[Collected data entries]
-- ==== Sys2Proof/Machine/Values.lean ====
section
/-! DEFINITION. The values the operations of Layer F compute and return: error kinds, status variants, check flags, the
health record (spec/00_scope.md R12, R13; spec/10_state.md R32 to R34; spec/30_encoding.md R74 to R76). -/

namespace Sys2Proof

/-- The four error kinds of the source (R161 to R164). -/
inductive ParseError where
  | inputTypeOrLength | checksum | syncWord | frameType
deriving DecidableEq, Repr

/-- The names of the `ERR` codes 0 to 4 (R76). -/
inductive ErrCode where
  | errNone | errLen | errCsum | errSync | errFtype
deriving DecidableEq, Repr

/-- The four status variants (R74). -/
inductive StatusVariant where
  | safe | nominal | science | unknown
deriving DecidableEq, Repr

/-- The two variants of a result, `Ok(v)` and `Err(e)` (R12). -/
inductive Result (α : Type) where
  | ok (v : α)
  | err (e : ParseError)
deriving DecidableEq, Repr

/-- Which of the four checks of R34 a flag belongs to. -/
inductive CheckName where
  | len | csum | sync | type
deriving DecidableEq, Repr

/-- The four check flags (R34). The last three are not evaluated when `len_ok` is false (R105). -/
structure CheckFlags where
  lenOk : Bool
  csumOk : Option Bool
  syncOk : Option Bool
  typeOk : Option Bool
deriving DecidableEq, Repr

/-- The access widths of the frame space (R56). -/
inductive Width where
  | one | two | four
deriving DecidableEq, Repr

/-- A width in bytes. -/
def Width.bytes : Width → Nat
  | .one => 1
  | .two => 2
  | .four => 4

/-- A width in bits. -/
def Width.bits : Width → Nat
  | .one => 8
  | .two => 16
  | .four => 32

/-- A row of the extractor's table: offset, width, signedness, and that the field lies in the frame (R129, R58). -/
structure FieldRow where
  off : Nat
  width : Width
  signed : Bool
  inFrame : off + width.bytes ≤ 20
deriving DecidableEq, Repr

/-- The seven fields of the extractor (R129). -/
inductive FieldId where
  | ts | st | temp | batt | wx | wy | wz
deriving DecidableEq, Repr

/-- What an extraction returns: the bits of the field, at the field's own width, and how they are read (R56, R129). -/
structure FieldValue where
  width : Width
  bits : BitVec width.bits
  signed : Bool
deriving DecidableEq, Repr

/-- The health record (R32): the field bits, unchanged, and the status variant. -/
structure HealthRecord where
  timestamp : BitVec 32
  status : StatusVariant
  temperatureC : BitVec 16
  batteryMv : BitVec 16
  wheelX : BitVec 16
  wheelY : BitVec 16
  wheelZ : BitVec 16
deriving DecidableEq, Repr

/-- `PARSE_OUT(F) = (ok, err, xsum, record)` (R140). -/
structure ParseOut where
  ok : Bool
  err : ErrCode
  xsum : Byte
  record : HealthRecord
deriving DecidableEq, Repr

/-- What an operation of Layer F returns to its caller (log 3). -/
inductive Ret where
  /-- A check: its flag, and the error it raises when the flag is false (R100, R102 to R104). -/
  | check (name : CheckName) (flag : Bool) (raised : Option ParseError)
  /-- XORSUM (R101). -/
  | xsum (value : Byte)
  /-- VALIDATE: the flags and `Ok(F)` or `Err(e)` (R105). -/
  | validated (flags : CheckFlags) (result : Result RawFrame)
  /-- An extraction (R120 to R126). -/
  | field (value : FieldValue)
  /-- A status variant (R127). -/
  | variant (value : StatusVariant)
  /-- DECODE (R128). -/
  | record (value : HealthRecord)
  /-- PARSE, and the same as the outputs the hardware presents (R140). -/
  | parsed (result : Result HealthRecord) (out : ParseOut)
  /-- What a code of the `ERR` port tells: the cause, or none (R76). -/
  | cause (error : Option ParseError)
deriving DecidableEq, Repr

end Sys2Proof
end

**ASSIGNED TASK:** Using the records above, say how many lines contain the word "FieldValue". Write the number alone.

**RESPONSE TO THE TASK:** 2